Dr Lipkin has been all over TV sharing his expertise and actually uses some clips from Contagion to make his points.
"I have a three-minute version of the film that highlights what I consider to be the most important elements when I am giving a talk on public health. People walk away with a deeper understanding.."
In the meantime, he does not see a return to normalcy any time soon unless "we can flatten the curve (with isolation), improve testing, and accelerate the advancement of drugs and vaccines".
His best guess is that the vaccine is about a year away.
As for the rise of disinformation that is inevitable in this Internet age, Burns thinks it is worse than what he had envisaged in Contagion.
A subplot the movie involves a conspiracy theorist (played by Law) who posts a video falsely claiming he cured himself of the virus using a homeopathic cure derived from forsythia, leading to panic buying of forsythia.

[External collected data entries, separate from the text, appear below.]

/-- a strap word; a bus edge; a wake pin; an ARP target; an acknowledgement; a squash cause; a digest; a remote count; a replay record; an outcome; a stack; a ledger group; an island; a throttle cause; a rail: each out of its range. -/
theorem test_ill_formed_3 : ([
    .strapCapture 65536,
    .busRead 0 true true 3,
    .wakePin 8 true,
    .arpNdRequest 0 true [1, 2, 3, 4] [],
    .nak 0 1024,
    .squashToken 0 0 256,
    .digestToken 0 0 (2 ^ 64) 0 false false 0,
    .remoteRead own 16,
    .replayEpoch [] 0 [],
    .errorHandled 5 0,
    .hbmScrub 2,
    .ledgerScrub 4,
    .idleEntry 54,
    .throttleStepDown 3,
    .railFault 0] : List Instr).all (fun c => !c.wf) = true := by decide

/-- The same checks accept operands at the edges of their ranges. -/
theorem test_well_formed : ([
    .hold (.sheaz 7 false false), .regaccRead (2 ^ 32 - 1), .energyDetect 3, .linkLoss 3, .dozeEntry 35, .taskComplete 35 2047,
    .panelFinal 15 (2 ^ 17 - 1), .clamp 3 4095, .fieldTestDue 11 63, .blockQuiesced 14, .railFault 8, .nak 3 1023, .idleWake 53] : List Instr).all
    (fun c => c.wf) = true := by decide

/-! ## Results that the spec works out -/

/-- The words of the opcode table spell no command: the table gives no row bits, and a queue takes none from a word. -/
theorem test_no_command_words : decodeTableWord 32 0 = none ∧ (State.reset.withFetchWord 32 5 = State.reset) := by decide

/-- The example of R10 and R11: a 64-bit time over four Setpoint channels, least significant part first. -/
theorem test_time_over_channels : (List.range 4).map (fun c => u16 (leBytes 0x000000012A05F200 8) (2 * c)) = [0xF200, 0x2A05, 1, 0] := by decide

/-- The example of R119 and R120: 1.5 * (-2.25), and a sum beyond the range. -/
theorem test_q16_16 : qMul 0x18000 (signed 32 0xFFFDC000) = ⟨signed 32 0xFFFCA000, false⟩ ∧ qAdd 0x7FFF8000 0x10000 = ⟨0x7FFFFFFF, true⟩ := by decide

/-- The example of Table 4-5: 5.0, 0.3, -1.25 and 2.5 with scale 0x7F are 0x6, 0x1, 0xA and 0x4 of E2M1, here read back. -/
theorem test_mxfp4 : [0x6, 0x1, 0xA, 0x4].map (fun p => mxToF32 p 0x7F) = [f32Of 4, f32Of 1 2, f32Of (-1), f32Of 2] := by decide +kernel

/-- The example of R114: the tree gives 1 where a left-to-right sum gives 0. -/
theorem test_tree_order :
    dot114 4 (fun k => [f32Of 4096, f32Of 1, f32Of 1, f32Of (-4096)].getD k 0) (fun k => [f32Of 4096, f32Of 1, f32Of 1, f32Of 4096].getD k 0) =
      f32Of 1 := by decide +kernel

/-- The bound 0.9 of STEP_FRAC (R626). -/
theorem test_nearest_bound : f32Of 9 10 = 0x3F666666 := by decide +kernel

/-- The entries of Table 10-5. -/
def entriesOf (src : Nat) (l : List (Nat × Nat)) : List PEntry :=
  l.map fun p => { id := p.2, score := BitVec.ofNat 32 p.1, flags := 0, src, eflags := 0, minc := 0 }
def lists105 : List PList := [
  { emptyList 0 with entries := entriesOf 0 [(0x3FC00000, 0x100), (0x40000000, 0x42), (0x40000000, 0x40000003), (0x40500000, 0x900)], offered := 4 },
  { emptyList 1 with entries := entriesOf 1 [(0x80000000, 0x80000011), (0x40000000, 7), (0x40000000, 0x42), (0x7FC00000, 0xA00)], offered := 4, nanOffered := 1 },
  { emptyList 2 with entries := entriesOf 2 [(0, 5), (0x40000000, 0x10), (0x40000000, 0x40000001)], offered := 3 }]

/-- The merge of Tables 10-5 and 10-6. -/
theorem test_selection : (selectionOf 4 0 lists105 false false).1.entries.map (fun e => (e.id, e.score.toNat, e.src)) =
      [(5, 0, 2), (0x80000011, 0x80000000, 1), (0x100, 0x3FC00000, 0), (7, 0x40000000, 1)] ∧
    (let h := (selectionOf 4 0 lists105 false false).1
     (h.n, h.flags, h.tieCount, h.nanCount, h.lists) = (4, 2, 4, 1, 3)) := by decide +kernel

/-- The example strap word (chapter 15): board 0xA, warm start, external oscillator, no debug, the port enabled, 10 Gb/s, side A, head, Chest. -/
def strapped : State := match exec (.strapCapture 0xA9D4) { sec := { rising := true } } with
  | .next t => t
  | _ => {}
theorem test_strap_word :
    [strapped.get Reg.SAFE_SP_STRAPS.ADDRESS, strapped.get Reg.SAFE_SP_STRAPS.WARM, strapped.get Reg.SAFE_SP_STRAPS.REF, strapped.get Reg.SAFE_SP_STRAPS.DEBUG,
      strapped.get Reg.SAFE_SP_STRAPS.SP_ENABLE, strapped.get Reg.SAFE_SP_STRAPS.RATE, strapped.get Reg.SAFE_SP_STRAPS.PAIR,
      strapped.get Reg.SAFE_SP_STRAPS.ROLE, strapped.get Reg.SAFE_SP_STRAPS.BOOT, strapped.get Reg.SAFE_SP_STATUS.STRAP_ERROR] =
    [0xA, 1, 0, 0, 1, 3, 1, 1, 0, 0] := by decide +kernel

/-- The discovery example (chapter 22): an HN824-A with one bad tile and one HBM channel retired, at step 10 of its cold start (the rate
that training finds at step 9 is free). Offset 0x1C holds no register. -/
def discovered : State :=
  fixIdent (applyDie { die := { part := 1, list := List.range 24, tiles := 2 ^ 35 - 1, channels := 2 ^ 32 - 1, links := 3, ports := 12 }
                       fault := { retired := [(5, 4)] } })
theorem test_discovery :
    [0, 4, 8, 0xC, 0x24, 0x28, 0x2C].map discovered.word = [0x08240110, 0x00010000, 0x18F, 0xB18, 0, 0x90000000, 5] ∧ fieldsAt 0x1C = none := by decide +kernel
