-- ==== Sys2Proof/Syntax.lean ====
section
/-!
DEFINITION. The instructions and events of the T24: one constructor per row of spec/opcode_table.json.

An encoded row's constructor carries the row's fields in ascending bit position (g is the stall code SCODE [2:1] of R87,
t the ST bit of a parcel, R91); an event's constructor carries what names the occurrence: core, slot, line, arriving data.
A tensor operand is the package-wide number of a tensor handle (State.tensors).
-/

namespace Sys2Proof

/-- Who performs a register-window access (R403): the host, the management port, or a supervisor group. -/
inductive Path where
  | host | management | supervisor
deriving DecidableEq, Repr

/-- What the boot ROM finds when it verifies the firmware manifest (R419, R420); an input from outside the state. -/
inductive Manifest where
  | good | ecdsaFailed | lmsFailed | bothFailed | belowMinimum | malformed
deriving DecidableEq, Repr

/-- The kind of an inbound fabric request (R405, R406). -/
inductive PeerOp where
  | read | write
  /-- An operation of R218, by its code; one that returns the old value, or a reduction. -/
  | atomic (op : Nat) (ret : Bool)
deriving DecidableEq, Repr

/-- A directory packet (R407): the fabric port it comes by, and the address of its line. -/
structure DirLine where
  port : Nat
  addr : Nat
deriving DecidableEq, Repr

/-- The management port's write of SCSTAIL (R401): its value, and the bytes put into the ring before it. -/
structure TailWrite where
  value : BitVec 64
  data : List (BitVec 8)
deriving DecidableEq, Repr

/-- The link of a timestamp exchange (R398): the fabric port, whether this package leads, and whether the packages
share a reference. -/
structure AlignLink where
  port : Nat
  leads : Bool
  shared : Bool
deriving DecidableEq, Repr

Burns said: "It is not just bloggers. Unfortunately, now it is also people in the federal government. Ian will probably agree that it is hard enough fighting the disease, but to also fight misinformation that is relying on xenophobia and incredible political divides that have existed in this country before this thing happened, makes the job of someone like Ian incredibly difficult."
But there is some hope amid all the bad news, said Dr Lipkin.
"It is not the first pandemic and it is not going to be the last. I am not even sure it is going to be the worst. If you look at the frequency with which these outbreaks occur, it seems to be increasing in the order of every three to five years.
'So I am hoping that people will carry forward the lessons of the wild animal markets, data sharing and improvements for platforms of vaccines, so that when the next one comes, we will be in better shape."
The writer is the chair of the board of directors of the Hollywood Foreign Press Association, a non-profit organisation of entertainment journalists that also organises the annual Golden Globe Awards.